» DESCRIPTION OF THE TASK
Of the entries below, restate word for word only the section that runs from the line with "namespace Sys2Proof.Proofs" to the line with "rw [advance_skipIf s Iff.rfl]", counting both ends.
[PROVIDED RECORDS Boundary: Start]
/-- Settles O60: the cycle itself looks at the fault record, PC and memory, and no instruction reads ST. -/
theorem soundTimerIsUnobservable : Obligations.SoundTimerIsUnobservable := by
  intro s t b h
  obtain ⟨hhalted, rfl⟩ | ⟨hrun, f, hf, rfl⟩ | ⟨hrun, w, hf, ⟨e, hd, rfl⟩ | ⟨i, hd, hexec⟩⟩ := step_cases h
  · exact ⟨b, step_of_fault hhalted⟩
  · exact ⟨b, step_of_fetch_error hrun hf⟩
  · exact ⟨b, step_of_illegal hrun hf hd⟩
  · rw [step_of_legal (s := { s with st := b }) hrun hf hd]
    exact exec_with_st hexec b

end Sys2Proof.Proofs
end

section
/-! PROOFS. The invariant of every run: what each instruction does to memory, PC and the stack keeps it, and so does every
STEP (10_state.md sections 4, 5 and 10). -/

namespace Sys2Proof.Proofs

open Sys2Proof.Machine Sys2Proof.Safety Sys2Proof.Laws

/-! ## Memory -/

/-- Memory is written by FX33 and FX55 alone, inside the address space, so it stays canonical. -/
theorem wf_of_exec {i : Instr} {s t : State} (h : exec i s = .next t) (hm : s.mem.wf = true) : t.mem.wf = true := by
  cases i with
  | bcd x =>
    obtain ⟨fits, rfl⟩ | ⟨-, rfl⟩ := exec_bcd_cases h
    · exact wf_writeBytes hm _ _ fits
    · exact hm
  | stm x =>
    obtain ⟨fits, rfl⟩ | ⟨-, rfl⟩ := exec_stm_cases h
    · exact wf_writeBytes hm _ _ ((length_regBlock s x).symm ▸ fits)
    · exact hm
  | ret => obtain ⟨_, _, -, rfl⟩ | ⟨-, rfl⟩ := exec_ret_cases h <;> exact hm
  | call => obtain ⟨-, rfl⟩ | ⟨-, rfl⟩ := exec_call_cases h <;> exact hm
  | skp => obtain ⟨-, rfl⟩ | ⟨-, rfl⟩ := exec_skp_cases h <;> exact hm
  | sknp => obtain ⟨-, rfl⟩ | ⟨-, rfl⟩ := exec_sknp_cases h <;> exact hm
  | waitk => obtain ⟨-, rfl⟩ | ⟨_, -, rfl⟩ := exec_waitk_cases h <;> exact hm
  | ldm => obtain ⟨-, rfl⟩ | ⟨-, rfl⟩ := exec_ldm_cases h <;> exact hm
  | drw => obtain ⟨_, _, -, -, rfl⟩ | ⟨_, _, -, -, rfl⟩ | ⟨-, rfl⟩ := exec_drw_cases h <;> exact hm
  | sei | snei | ser | sner =>
    cases h
    rwa [skipIf_mem]
  | cls | jp | ldi | addi | mov | or | and | xor | add | sub | shr | subn | shl | lda | jpv0 | rnd | getdt | setdt | setst
  | adda | font =>
    cases h
    exact hm

/-! ## PC -/

/-- After a word that was fetched, the next instruction's address does not wrap. -/
theorem toNat_pc_add_two_le {s : State} (hpc : s.pc.toNat ≤ 0xFFE) : (s.pc + 2).toNat ≤ 0x1000 := by
  bv_omega

theorem toNat_skip_le {s : State} (hpc : s.pc.toNat ≤ 0xFFE) (P : Prop) [Decidable P] :
    (if P then s.pc + 4 else s.pc + 2).toNat ≤ 0x1002 := by
  split <;> bv_omega

theorem toNat_advance_skipIf_pc_le {s : State} (hpc : s.pc.toNat ≤ 0xFFE) (c : Bool) :
    (s.advance.skipIf c).pc.toNat ≤ 0x1002 := by
  rw [advance_skipIf s Iff.rfl]
  exact toNat_skip_le hpc _

/-- The highest PC is the highest target of BNNN, 0xFF + 0xFFF; a return goes no higher than 0x1000 (10_state.md R28). -/
theorem pc_le_of_exec {i : Instr} {s t : State} (h : exec i s = .next t) (hpc : s.pc.toNat ≤ 0xFFE)
    (hreturn : ∀ w ∈ s.stack, w.toNat ≤ 0x1000) : t.pc.toNat ≤ 0x10FE := by
  have hnext : (s.pc + 2).toNat ≤ 0x1000 := toNat_pc_add_two_le hpc
  cases i with
  | ret =>
    obtain ⟨w, ws, hstack, rfl⟩ | ⟨-, rfl⟩ := exec_ret_cases h
    · have hw : w.toNat ≤ 0x1000 := hreturn w (hstack ▸ List.mem_cons_self ..)
      exact hw.trans (by decide)
    · exact hpc.trans (by decide)
  | jp nnn =>
    cases h
    have hnnn : nnn.toNat < 4096 := nnn.isLt
    exact (toNat_addrWord nnn).trans_le (by omega)
  | jpv0 nnn =>
    cases h
    have hb : (s.V 0).toNat < 256 := (s.V 0).isLt
    have hnnn : nnn.toNat < 4096 := nnn.isLt
    exact (toNat_byteWord_add_addrWord (s.V 0) nnn).trans_le (by omega)
  | call nnn =>
    obtain ⟨-, rfl⟩ | ⟨-, rfl⟩ := exec_call_cases h
    · have hnnn : nnn.toNat < 4096 := nnn.isLt
      exact (toNat_addrWord nnn).trans_le (by omega)
    · exact hpc.trans (by decide)
  | sei | snei | ser | sner =>
    cases h
    exact (toNat_advance_skipIf_pc_le hpc _).trans (by decide)
  | skp =>
    obtain ⟨-, rfl⟩ | ⟨-, rfl⟩ := exec_skp_cases h
    · exact (toNat_skip_le hpc _).trans (by decide)
    · exact hpc.trans (by decide)
  | sknp =>
    obtain ⟨-, rfl⟩ | ⟨-, rfl⟩ := exec_sknp_cases h
    · exact (toNat_skip_le hpc _).trans (by decide)
    · exact hpc.trans (by decide)
  | waitk =>
    obtain ⟨-, rfl⟩ | ⟨_, -, rfl⟩ := exec_waitk_cases h
    · exact hpc.trans (by decide)
    · exact hnext.trans (by decide)
  | _ =>
    obtain ⟨-, hadvance⟩ | ⟨_, -, rfl⟩ := instructionsWriteOnlyTheirOwnState _ s t h
    · exact hadvance rfl ▸ hnext.trans (by decide)
    · exact hpc.trans (by decide)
[PROVIDED RECORDS Boundary: End]
» WRITTEN REPLY
namespace Sys2Proof.Proofs

open Sys2Proof.Machine Sys2Proof.Safety Sys2Proof.Laws

/-! ## Memory -/

/-- Memory is written by FX33 and FX55 alone, inside the address space, so it stays canonical. -/
theorem wf_of_exec {i : Instr} {s t : State} (h : exec i s = .next t) (hm : s.mem.wf = true) : t.mem.wf = true := by
  cases i with
  | bcd x =>
    obtain ⟨fits, rfl⟩ | ⟨-, rfl⟩ := exec_bcd_cases h
    · exact wf_writeBytes hm _ _ fits
    · exact hm
  | stm x =>
    obtain ⟨fits, rfl⟩ | ⟨-, rfl⟩ := exec_stm_cases h
    · exact wf_writeBytes hm _ _ ((length_regBlock s x).symm ▸ fits)
    · exact hm
  | ret => obtain ⟨_, _, -, rfl⟩ | ⟨-, rfl⟩ := exec_ret_cases h <;> exact hm
  | call => obtain ⟨-, rfl⟩ | ⟨-, rfl⟩ := exec_call_cases h <;> exact hm
  | skp => obtain ⟨-, rfl⟩ | ⟨-, rfl⟩ := exec_skp_cases h <;> exact hm
  | sknp => obtain ⟨-, rfl⟩ | ⟨-, rfl⟩ := exec_sknp_cases h <;> exact hm
  | waitk => obtain ⟨-, rfl⟩ | ⟨_, -, rfl⟩ := exec_waitk_cases h <;> exact hm
  | ldm => obtain ⟨-, rfl⟩ | ⟨-, rfl⟩ := exec_ldm_cases h <;> exact hm
  | drw => obtain ⟨_, _, -, -, rfl⟩ | ⟨_, _, -, -, rfl⟩ | ⟨-, rfl⟩ := exec_drw_cases h <;> exact hm
  | sei | snei | ser | sner =>
    cases h
    rwa [skipIf_mem]
  | cls | jp | ldi | addi | mov | or | and | xor | add | sub | shr | subn | shl | lda | jpv0 | rnd | getdt | setdt | setst
  | adda | font =>
    cases h
    exact hm

/-! ## PC -/

/-- After a word that was fetched, the next instruction's address does not wrap. -/
theorem toNat_pc_add_two_le {s : State} (hpc : s.pc.toNat ≤ 0xFFE) : (s.pc + 2).toNat ≤ 0x1000 := by
  bv_omega

theorem toNat_skip_le {s : State} (hpc : s.pc.toNat ≤ 0xFFE) (P : Prop) [Decidable P] :
    (if P then s.pc + 4 else s.pc + 2).toNat ≤ 0x1002 := by
  split <;> bv_omega

theorem toNat_advance_skipIf_pc_le {s : State} (hpc : s.pc.toNat ≤ 0xFFE) (c : Bool) :
    (s.advance.skipIf c).pc.toNat ≤ 0x1002 := by
  rw [advance_skipIf s Iff.rfl]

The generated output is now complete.